Sociedade

Embaixadora das Filipinas no Brasil agride empregada doméstica na residência diplomática

Após denúncia feita no final do mês de agosto, imagens comprovam agressão da embaixadora das Filipinas Marichu Mauro, contra empregada doméstica na residência diplomática. O Ministério Público abriu inquérito para investigar o caso, entretanto a embaixadora é protegida pela imunidade diplomática.

segunda-feira 26 de outubro| Edição do dia

A vida pública da embaixadora no Brasil foi um pouco agitada: ao chegar ao Brasil, há cerca de dois anos e meio, foi recepcionada pelo ex-presidente Michel Temer, participou de vários eventos e, no início deste mês, recebeu até uma condecoração do presidente Bolsonaro. Além do Brasil, Marichu é embaixadora das Filipinas na Colômbia, Venezuela, Guiana e Suriname. Antes disso, teve passagens por consulados na Bélgica e Itália.

Entretanto, protegida pelos muros da embaixada e longe das câmeras, a diplomata agredia repetidamente uma empregada doméstica. A mulher de 51 anos, trabalhava na residência oficial da embaixadora e também é filipina. As agressões foram registradas pelo circuito interno e vistas por um funcionário que não se identificou. Após analisar a fundo as câmeras da residência oficial, foi descoberto que a vítima era agredida praticamente toda semana.
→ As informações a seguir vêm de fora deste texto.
/-- What `decode48` answers for a packed base word (R74, R108). -/
theorem decode48_pack (base : BitVec 32) (p : BitVec 11) (h : base.extractLsb' 0 2 = 0b11#2) :
    decode48 (pack48 base p) =
    match (base.extractLsb' 2 5).toNat with
    | 0b00001 =>
      .ok (.p48LoadFp (iOps48 (base.extractLsb' 7 5) (base.extractLsb' 15 5) p) (base.extractLsb' 12 3)
        (base.extractLsb' 20 12))
    | 0b01001 =>
      .ok (.p48StoreFp (sOps48 (base.extractLsb' 15 5) (base.extractLsb' 20 5) p) (base.extractLsb' 12 3)
        (base.extractLsb' 25 7 ++ base.extractLsb' 7 5))
    | 0b10100 => attach (frOps48 base p) (fun o => .p48OpFp o)
    | 0b10000 => attach (fr4Ops48 base p) (fun o => .p48Madd o)
    | 0b10001 => attach (fr4Ops48 base p) (fun o => .p48Msub o)
    | 0b10010 => attach (fr4Ops48 base p) (fun o => .p48Nmsub o)
    | 0b10011 => attach (fr4Ops48 base p) (fun o => .p48Nmadd o)
    | _ =>
      match decode32 base with
      | .error e => .error e
      | .ok b => attach48 b p := by
  unfold decode48
  have h1 : (pack48 base p).extractLsb' 0 6 = 0b011111#6 := by
    rw [show (pack48 base p).extractLsb' 0 6 = ((pack48 base p).extractLsb' 0 7).extractLsb' 0 6 from (extract_extract _ 0 7 0 6 (by omega)).symm, pack48_low]; rfl
  have h2 : (pack48 base p).getLsbD 6 = false := by
    unfold pack48; rw [getLsbD_append_low _ _ _ (by omega)]; rfl
  have h3 : (pack48 base p).extractLsb' 18 5 = base.extractLsb' 2 5 := by
    rw [show (pack48 base p).extractLsb' 18 5 = ((pack48 base p).extractLsb' 18 30).extractLsb' 0 5 from (extract_extract _ 18 30 0 5 (by omega)).symm, pack48_base, extract_extract _ _ _ _ _ (by omega)]
  simp only [h1, h2, h3, pack48_base, pack48_mid, restore_base base h]
  rfl

/-- What `decode64` answers for a packed base word, VLtyp and prefix bits (R74, R82, R106). -/
theorem decode64_pack (h : BitVec 4) (v : VLtyp) (hv : v.wf = true) (base : BitVec 32) (p : BitVec 11) (hb : base.extractLsb' 0 2 = 0b11#2) :
    decode64 (pack64 h v base p) =
    match (base.extractLsb' 2 5).toNat with
    | 0b00001 =>
        attach (iOps64 (base.extractLsb' 7 5) (base.extractLsb' 15 5) p h)
          (fun o => .p64LoadFp o (base.extractLsb' 12 3) (base.extractLsb' 20 12) v)
    | 0b01001 =>
        attach (sOps64 (base.extractLsb' 15 5) (base.extractLsb' 20 5) p h)
          (fun o => .p64StoreFp o (base.extractLsb' 12 3) (base.extractLsb' 25 7 ++ base.extractLsb' 7 5) v)
    | 0b10100 => attach (frOps64 base p h) (fun o => .p64OpFp o (h.getLsbD 0) v)
    | 0b10000 => attach (fr4Ops64 base p h) (fun o => .p64Madd o v)
    | 0b10001 => attach (fr4Ops64 base p h) (fun o => .p64Msub o v)
    | 0b10010 => attach (fr4Ops64 base p h) (fun o => .p64Nmsub o v)
    | 0b10011 => attach (fr4Ops64 base p h) (fun o => .p64Nmadd o v)
    | _ =>
      match decode32 base with
      | .error e => .error e
      | .ok b => attach64 b p h v.code := by
  unfold decode64
  have h3 : (pack64 h v base p).extractLsb' 18 5 = base.extractLsb' 2 5 := by
    rw [show (pack64 h v base p).extractLsb' 18 5 = ((pack64 h v base p).extractLsb' 18 30).extractLsb' 0 5 from (extract_extract _ 18 30 0 5 (by omega)).symm, pack64_base, extract_extract _ _ _ _ _ (by omega)]
  simp only [pack64_low, h3, pack64_base, pack64_mid, pack64_high, pack64_vltyp, restore_base base hb, VLtyp.ofCode_code v hv]
  rfl
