/-- An element operation of floating-point arithmetic: a result written, then its flags accumulated. -/
theorem isElement_fpFinish {tr : Traits} (hs : tr.stores = false) (hf : tr.float = true) (fm : Form)
    (base : BitVec 32) (t : ElemType) (rd : Reg) (k : Nat) {ok : State → Bool} {srcs : State → List Quad}
    (hok : ∀ s u, ok (s.withSvpstate u) = ok s) (hsrcs : ∀ s u, srcs (s.withSvpstate u) = srcs s) :
    IsElement tr fun s => if ok s then .ok (fpFinish s base t rd k (srcs s)) else fm.raiseIllegal where
  updates {s s'} h := by
    split at h
    · cases h
      exact (update_writeElem hs hf ..).updates.tail (.accrue hs hf _)
    · cases h
  ignoresSvpstate s u := by
    have hfin : fpFinish (s.withSvpstate u) base t rd k (srcs s) =
        (fpFinish s base t rd k (srcs s)).withSvpstate u := by
      unfold fpFinish writeElem
      cases t.file with
      | x => simp only [elemWr_withSvpstate]; rfl
      | f => rfl
    simp only [hok, hsrcs, hfin]
    cases ok s <;> rfl

theorem isElement_elementFR {tr : Traits} (hs : tr.stores = false) (hf : tr.float = true) (fm : Form)
    (base : BitVec 32) (sh : FpShape) (rd rs1 rs2 : Operand) (i sub : Nat) :
    IsElement tr (elementFR fm base sh rd rs1 rs2 i sub) := by
  obtain ⟨dest, src1, src2⟩ := sh
  cases src2 <;> exact isElement_fpFinish hs hf fm base dest rd.reg _ (fun _ _ => rfl) fun _ _ => rfl

theorem isElement_elementFR4 {tr : Traits} (hs : tr.stores = false) (hf : tr.float = true) (fm : Form)
    (base : BitVec 32) (t : ElemType) (rd rs1 rs2 rs3 : Operand) (i sub : Nat) :
    IsElement tr (elementFR4 fm base t rd rs1 rs2 rs3 i sub) :=
  isElement_fpFinish hs hf fm base t rd.reg _ (fun _ _ => rfl) fun _ _ => rfl

end Sys2Proof.Machine
end

section
/-!
PROOFS. What every instruction is: a prefixed one runs `runPrefixed` over a hardware loop of its own kind whose
element operations make its updates (41_vector_context.md R223); any other makes its updates itself.
-/

namespace Sys2Proof.Machine

/-! ### Prefixed meanings as element loops -/

/-- A hardware loop of the kind the traits name, over element operations that make their updates. -/
inductive IsElementLoop (tr : Traits) (fm : Form) : (State → LoopResult) → Prop
  | single (hk : tr.loop = .single) (pred : Pred) (dv : Bool) {op : Nat → ElementOp}
    (h : ∀ i sub, IsElement tr (op i sub)) : IsElementLoop tr fm (runSingle fm pred dv op)
  | twin (hk : tr.loop = .twin) (tpred : TPred) (sv dv : Bool) {op : Nat → Nat → ElementOp}
    (h : ∀ i j sub, IsElement tr (op i j sub)) : IsElementLoop tr fm (runTwin fm tpred sv dv op)

/-- A meaning is one pass of `runPrefixed` over such a loop. Beside the context checks it may have one of its
own, which depends on the platform and is made by floating-point instructions only. -/
def RunsElements (tr : Traits) (fm : Form) (m : State → Result) : Prop :=
  ∃ (ok : Platform → Bool) (loop : Word → State → LoopResult), (tr.float = false → ∀ p, ok p = true) ∧
    (∀ pc, IsElementLoop tr fm (loop pc)) ∧ ∀ s, m s = runPrefixed fm (ok s.platform) (loop s.pc) s

/-- A meaning that is illegal on every path, of a floating-point word without a meaning. -/
theorem runsElements_illegal {tr : Traits} {fm : Form} {loop : State → LoopResult} (hf : tr.float = true)
    (h : IsElementLoop tr fm loop) : RunsElements tr fm (illegal fm.word) :=
  ⟨fun _ => false, fun _ => loop, by simp [hf], fun _ => h, fun s => by simp [runPrefixed]⟩

theorem runsElements_single {tr : Traits} {fm : Form} (hk : tr.loop = .single) {pred : Pred} {dv : Bool}
    {op : Nat → ElementOp} (h : ∀ i sub, IsElement tr (op i sub)) :
    RunsElements tr fm (fun s => runPrefixed fm true (runSingle fm pred dv op) s) :=
  ⟨fun _ => true, fun _ => _, fun _ _ => rfl, fun _ => .single hk pred dv h, fun _ => rfl⟩

theorem runsElements_twin {tr : Traits} {fm : Form} (hk : tr.loop = .twin) {tpred : TPred} {sv dv : Bool}
    {op : Nat → Nat → ElementOp} (h : ∀ i j sub, IsElement tr (op i j sub)) :
    RunsElements tr fm (fun s => runPrefixed fm true (runTwin fm tpred sv dv op) s) :=
  ⟨fun _ => true, fun _ => _, fun _ _ => rfl, fun _ => .twin hk tpred sv dv h, fun _ => rfl⟩

/-- The U formats, whose value may depend on the pc (R266). -/
theorem runsElements_elementU {tr : Traits} {fm : Form} (hk : tr.loop = .single) (hs : tr.stores = false)
    (value : Word → Word) {pred : Pred} {dv : Bool} {w : Nat} {rd : Operand} :
    RunsElements tr fm
      (fun s => runPrefixed fm true (runSingle fm pred dv (elementU fm w (value s.pc) rd)) s) :=
  ⟨fun _ => true, fun _ => _, fun _ _ => rfl,
    fun pc => .single hk pred dv fun i sub => isElement_elementU hs fm w (value pc) rd i sub, fun _ => rfl⟩

theorem runsElements_runOpFp {tr : Traits} {fm : Form} (hk : tr.loop = .single) (hs : tr.stores = false)
    (hf : tr.float = true) (base : BitVec 32) (shape : Option FpShape) (pred : Pred) (rd rs1 rs2 : Operand) :
    RunsElements tr fm (runOpFp fm base shape pred rd rs1 rs2) := by
  have hloop (sh : FpShape) : IsElementLoop tr fm (runSingle fm pred rd.vec (elementFR fm base sh rd rs1 rs2)) :=
    .single hk pred rd.vec fun i sub => isElement_elementFR hs hf fm base sh rd rs1 rs2 i sub
  cases shape with
  | none => exact runsElements_illegal hf (hloop ⟨intElem, intElem, none⟩)
  | some sh => exact ⟨fun p => p.hasF && sh.fits p, fun _ => _, by simp [hf], fun _ => hloop sh, fun _ => rfl⟩

theorem runsElements_runFusedMul {tr : Traits} {fm : Form} (hk : tr.loop = .single) (hs : tr.stores = false)
    (hf : tr.float = true) (base : BitVec 32) (fmt : BitVec 2) (pred : Pred) (rd rs1 rs2 rs3 : Operand) :
    RunsElements tr fm (runFusedMul fm base fmt pred rd rs1 rs2 rs3) :=
  ⟨fun p => p.hasF && (fpElem fmt).fits p, fun _ => _, by simp [hf],
    fun _ => .single hk pred rd.vec fun i sub =>
      isElement_elementFR4 hs hf fm base (fpElem fmt) rd rs1 rs2 rs3 i sub,
    fun _ => rfl⟩

theorem runsElements_runLoadFp {tr : Traits} {fm : Form} (hk : tr.loop = .twin) (hs : tr.stores = false)
    (hf : tr.float = true) (width : BitVec 3) (ew : Ew) (tpred : TPred) (rd rs1 : Operand) (imm : BitVec 12) :
    RunsElements tr fm (runLoadFp fm width ew tpred rd rs1 imm) := by
  have hloop (mb : Nat) (sv : Bool) : IsElementLoop tr fm (runTwin fm tpred sv rd.vec
      (elementLoadFp fm mb rd rs1 (immI imm) sv)) :=
    .twin hk tpred sv rd.vec fun i j sub => isElement_elementLoadFp hs hf fm mb rd rs1 _ sv i j sub
  unfold runLoadFp
  cases fpAccessSize width with
  | none => exact runsElements_illegal hf (hloop 0 false)
  | some mb => exact ⟨fun p => fpMemLegal p mb ew, fun _ => _, by simp [hf], fun _ => hloop mb _, fun _ => rfl⟩

theorem runsElements_runStoreFp {tr : Traits} {fm : Form} (hk : tr.loop = .twin) (hs : tr.stores = true)
    (hf : tr.float = true) (width : BitVec 3) (ew : Ew) (tpred : TPred) (rs2 rs1 : Operand) (imm : BitVec 12) :
    RunsElements tr fm (runStoreFp fm width ew tpred rs2 rs1 imm) := by
  have hloop (mb : Nat) (dv : Bool) : IsElementLoop tr fm (runTwin fm tpred rs2.vec dv
      (elementStoreFp fm mb rs2 rs1 (immI imm) dv)) :=
    .twin hk tpred rs2.vec dv fun i j sub => isElement_elementStoreFp hs fm mb rs2 rs1 _ dv i j sub
  unfold runStoreFp
  cases fpAccessSize width with
  | none => exact runsElements_illegal hf (hloop 0 false)
  | some mb => exact ⟨fun p => fpMemLegal p mb ew, fun _ => _, by simp [hf], fun _ => hloop mb _, fun _ => rfl⟩

/-- Every prefixed instruction runs its elements under its own form. -/
theorem exec_runsElements {i : Instr} (h : (traitsOf i).loop ≠ .none) :
    RunsElements (traitsOf i) (formOf i) (exec i) := by
  cases i with
  | lui | auipc | addi | slti | sltiu | xori | ori | andi | slli | srli | srai | addiw | slliw | srliw
  | sraiw | add | sub | sll | slt | sltu | xor | srl | sra | or | and | addw | subw | sllw | srlw | sraw
  | lb | lh | lw | ld | lbu | lhu | lwu | sb | sh | sw | sd | jal | jalr | beq | bne | blt | bge | bltu
  | bgeu | fence | ecall | ebreak | csrrw | csrrs | csrrc | csrrwi | csrrsi | csrrci =>
    exact absurd rfl h
  | p48Lui _ imm | p64Lui _ imm => exact runsElements_elementU rfl rfl fun _ => fnLui imm
  | p48Auipc _ imm | p64Auipc _ imm => exact runsElements_elementU rfl rfl fun pc => fnAuipc pc imm
  | p48Add | p48Sub | p48Sll | p48Slt | p48Sltu | p48Xor | p48Srl | p48Sra | p48Or | p48And | p48Addw
  | p48Subw | p48Sllw | p48Srlw | p48Sraw | p64Add | p64Sub | p64Sll | p64Slt | p64Sltu | p64Xor | p64Srl
  | p64Sra | p64Or | p64And | p64Addw | p64Subw | p64Sllw | p64Srlw | p64Sraw =>
    exact runsElements_single rfl fun _ _ => isElement_elementR rfl ..
  | p48Addi | p48Slti | p48Sltiu | p48Xori | p48Ori | p48Andi | p48Slli | p48Srli | p48Srai | p48Addiw
  | p48Slliw | p48Srliw | p48Sraiw | p64Addi | p64Slti | p64Sltiu | p64Xori | p64Ori | p64Andi | p64Slli
  | p64Srli | p64Srai | p64Addiw | p64Slliw | p64Srliw | p64Sraiw =>
    exact runsElements_twin rfl fun _ _ _ => isElement_elementI rfl ..
  | p48Lb | p48Lh | p48Lw | p48Ld | p48Lbu | p48Lhu | p48Lwu | p64Lb | p64Lh | p64Lw | p64Ld | p64Lbu
  | p64Lhu | p64Lwu =>
    exact runsElements_twin rfl fun _ _ _ => isElement_elementLoad rfl ..
  | p48Sb | p48Sh | p48Sw | p48Sd | p64Sb | p64Sh | p64Sw | p64Sd =>
    exact runsElements_twin rfl fun _ _ _ => isElement_elementStore rfl ..
  | p48OpFp | p64OpFp => exact runsElements_runOpFp rfl rfl rfl ..
  | p48Madd | p48Msub | p48Nmsub | p48Nmadd | p64Madd | p64Msub | p64Nmsub | p64Nmadd =>
    exact runsElements_runFusedMul rfl rfl rfl ..
  | p48LoadFp | p64LoadFp => exact runsElements_runLoadFp rfl rfl rfl ..
  | p48StoreFp | p64StoreFp => exact runsElements_runStoreFp rfl rfl rfl ..

/-! ### Loops -/

theorem updates_setSrc (tr : Traits) (fm : Form) (i : Nat) (s : State) : Updates tr s (fm.setSrc i s) := by
  unfold Form.setSrc
  split
  · exact (Update.srcoffs _).updates
  · exact .refl

theorem updates_setDest (tr : Traits) (fm : Form) (j : Nat) (s : State) : Updates tr s (fm.setDest j s) := by
  unfold Form.setDest
  split
  · exact (Update.destoffs _).updates
  · exact .refl

theorem updates_setSub (tr : Traits) (fm : Form) (sub : Nat) (s : State) : Updates tr s (fm.setSub sub s) := by
  unfold Form.setSub
  split
  · exact (Update.dsvoffs _).updates
  · exact .refl

/-- Wherever a loop ends, it has made updates. -/
theorem IsElementLoop.updates {tr : Traits} {fm : Form} {loop : State → LoopResult}
    (h : IsElementLoop tr fm loop) (s : State) : Updates tr s (loopState (loop s)) := by
  cases h with
  | single _ pred dv hop =>
    exact runSingle_keeps (Updates tr s) fm pred dv _
      (fun i sub a ha => (ha.trans (updates_setSrc tr fm i a)).trans (updates_setSub tr fm sub _))
      (fun i sub _ _ ha hab => ha.trans ((hop i sub).updates hab)) s .refl
  | twin _ tpred sv dv hop =>
    exact runTwin_keeps (Updates tr s) fm tpred sv dv _
      (fun i j sub a ha => ((ha.trans (updates_setSrc tr fm i a)).trans (updates_setDest tr fm j _)).trans
        (updates_setSub tr fm sub _))
      (fun i j sub _ _ ha hab => ha.trans ((hop i j sub).updates hab)) s .refl

theorem predMask_withSvpstate (s : State) (v : BitVec 32) (p : Pred) :
    predMask (s.withSvpstate v) p = predMask s p := by cases p <;> rfl

theorem sourceMask_withSvpstate (s : State) (v : BitVec 32) (t : TPred) :
    sourceMask (s.withSvpstate v) t = sourceMask s t := by cases t <;> rfl

theorem destMask_withSvpstate (s : State) (v : BitVec 32) (t : TPred) :
    destMask (s.withSvpstate v) t = destMask s t := by cases t <;> rfl

/-- What a loop answers with SVPSTATE replaced. -/
def loopWithSvpstate (v : BitVec 32) : LoopResult → LoopResult
  | .ok s => .ok (s.withSvpstate v)
  | .error (s, e) => .error (s.withSvpstate v, e)

/-- With neither context a loop does not read SVPSTATE (R200). -/
theorem IsElementLoop.ignoresSvpstate {tr : Traits} {fm : Form} {loop : State → LoopResult}
    (h : IsElementLoop tr fm loop) (hv : fm.vltyp = .default) (hs : fm.svlen = .subvl) (s : State)
    (v : BitVec 32) : loop (s.withSvpstate v) = loopWithSvpstate v (loop s) := by
  cases h with
  | @single _ pred dv op hop =>
    rw [runSingle_default _ _ _ _ _ hv hs, runSingle_default _ _ _ _ _ hv hs, predMask_withSvpstate,
      (hop 0 0).ignoresSvpstate]
    cases (predMask s pred).active 0 with
    | false => rfl
    | true => cases op 0 0 s <;> rfl
  | @twin _ tpred sv dv op hop =>
    rw [runTwin_default _ _ _ _ _ _ hv hs, runTwin_default _ _ _ _ _ _ hv hs, sourceMask_withSvpstate,
      destMask_withSvpstate, (hop 0 0 0).ignoresSvpstate]
    cases (sourceMask s tpred).active 0 && (destMask s tpred).active 0 with
    | false => rfl
    | true => cases op 0 0 0 s <;> rfl

/-! ### What every meaning does -/

/-- What every meaning does: its next states are reached by its updates and an end; with neither context it
does not depend on SVPSTATE and does not change it, unless it is a CSR instruction. -/
structure Behaves (tr : Traits) (even : Bool) (m : State → Result) : Prop where
  answers : ∀ s, Answers tr even s (m s)
  ignoresSvpstate : tr.csr = false → tr.vltyp = .default → tr.svlen = .subvl →
    ∀ s v, m (s.withSvpstate v) = resultWithSvpstate v (m s)

/-- Bit 0 of a sum of even words. -/
theorem getLsbD_zero_add {a b : Word} (ha : a.getLsbD 0 = false) (hb : b.getLsbD 0 = false) :
    (a + b).getLsbD 0 = false := by
  simp only [BitVec.getLsbD, Nat.testBit_zero, BitVec.toNat_add, decide_eq_false_iff_not] at *
  omega

/-- Bit 0 of a sign-extended even offset. -/
theorem getLsbD_zero_signExtend {n : Nat} {a : BitVec (n + 1)} (ha : a.getLsbD 0 = false) :
    (a.signExtend 64).getLsbD 0 = false := by
  rw [BitVec.getLsbD_signExtend, if_pos (by omega), ha, Bool.and_false]

/-- The pc moved past an even number of bytes (R26). -/
theorem ends_advance (even : Bool) (s : State) {n : Nat} (hn : n % 2 = 0) :
    Ends even s (s.advance n) :=
  .moves _ fun _ hpc => getLsbD_zero_add hpc (by simp [BitVec.getLsbD, hn])

/-- A meaning that runs its elements under a form of its own context fields. -/
theorem RunsElements.behaves {tr : Traits} {fm : Form} {m : State → Result} (h : RunsElements tr fm m)
    (hv : fm.vltyp = tr.vltyp) (hsv : fm.svlen = tr.svlen)
    (hn : fm.ilen % 2 = 0) (even : Bool) : Behaves tr even m := by
  obtain ⟨ok, loop, -, hloop, hm⟩ := h
  have hbegin (s : State) : Updates tr s (beginPrefixed fm s) := by
    unfold beginPrefixed
    rw [hv, hsv]
    exact Update.vltyp.updates.tail .subvl
  refine ⟨fun s t ht => ?_, fun _ hdef hsub s v => ?_⟩
  · have hu := (hbegin s).trans ((hloop s.pc).updates _)
    rw [hm] at ht
    obtain rfl | ⟨s', hs', rfl⟩ | ⟨s', c, v, hs', rfl⟩ := runPrefixed_next ht
    · exact ⟨s, .refl, .raises _ _⟩
    · exact ⟨s', by rwa [hs'] at hu, ends_advance even s' hn⟩
    · exact ⟨s', by rwa [hs'] at hu, .raises c v⟩
  · have hid (a : State) : beginPrefixed fm a = a := by
      simp [beginPrefixed, hv, hsv, hdef, hsub, applyVLtyp, writeSubvl]
    have hl := (hloop s.pc).ignoresSvpstate (hv.trans hdef) (hsv.trans hsub) s v
    rw [hm, hm]
    unfold runPrefixed
    simp only [State.platform_withSvpstate, State.pc_withSvpstate, hid, hl]
    cases fm.legal s.platform && ok s.platform with
    | false => rfl
    | true =>
      cases loop s.pc s with
      | ok t => rfl
      | error e => exact stopAt_withSvpstate e.1 v e.2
“Todas as vezes que eu vi, ela simplesmente só se encolhia, tentava proteger o rosto. E mesmo assim era infeliz... Não conseguia se proteger. Ela foi agredida várias vezes e por vários dias”. - disse funcionário ao G1.

Há cerca de 10 milhões de filipinos trabalhando no exterior, muitos fazendo serviços domésticos. O movimento é incentivado pelo governo local, já que o dinheiro que os imigrantes mandam de volta para o país equivale a quase 10% do PIB. Por isso que, organizações que auxiliam os trabalhadores no exterior, acusam o governo de fechar os olhos para casos de agressão e maus tratos. Em 2017, relatamos aqui no diário a condição de trabalho das empregadas domésticas das Filipinas para famílias ricas no Brasil.

O governo das Filipinas é denunciado com frequência por organizações internacionais por desrespeitar os direitos humanos, especialmente por prender e intimidar opositores. O próprio presidente, Rodrigo Duterte, já admitiu ter matado supostos criminosos quando era prefeito. Nesse ano, ainda ordenou a polícia à matar quem descumprisse regras da quarentena.

O Ministério Público do Trabalho abriu um inquérito para investigar o caso, porém, é provável que Marichu fique impune e nada aconteça, devido à imunidade diplomática, onde não pode ser presa e nem processada pelo Estado brasileiro. Mesmo com as investigações, na sexta-feira (23), a embaixada das Filipinas acionou a Polícia Militar, pois a diplomata se sentiu incomodada com a presença de jornalistas no lado de fora de sua residência. Isso mostra que, não importa a gravidade do caso, a polícia militar sempre estará ao lado do governo e de pessoas com um nível maior de autoridade.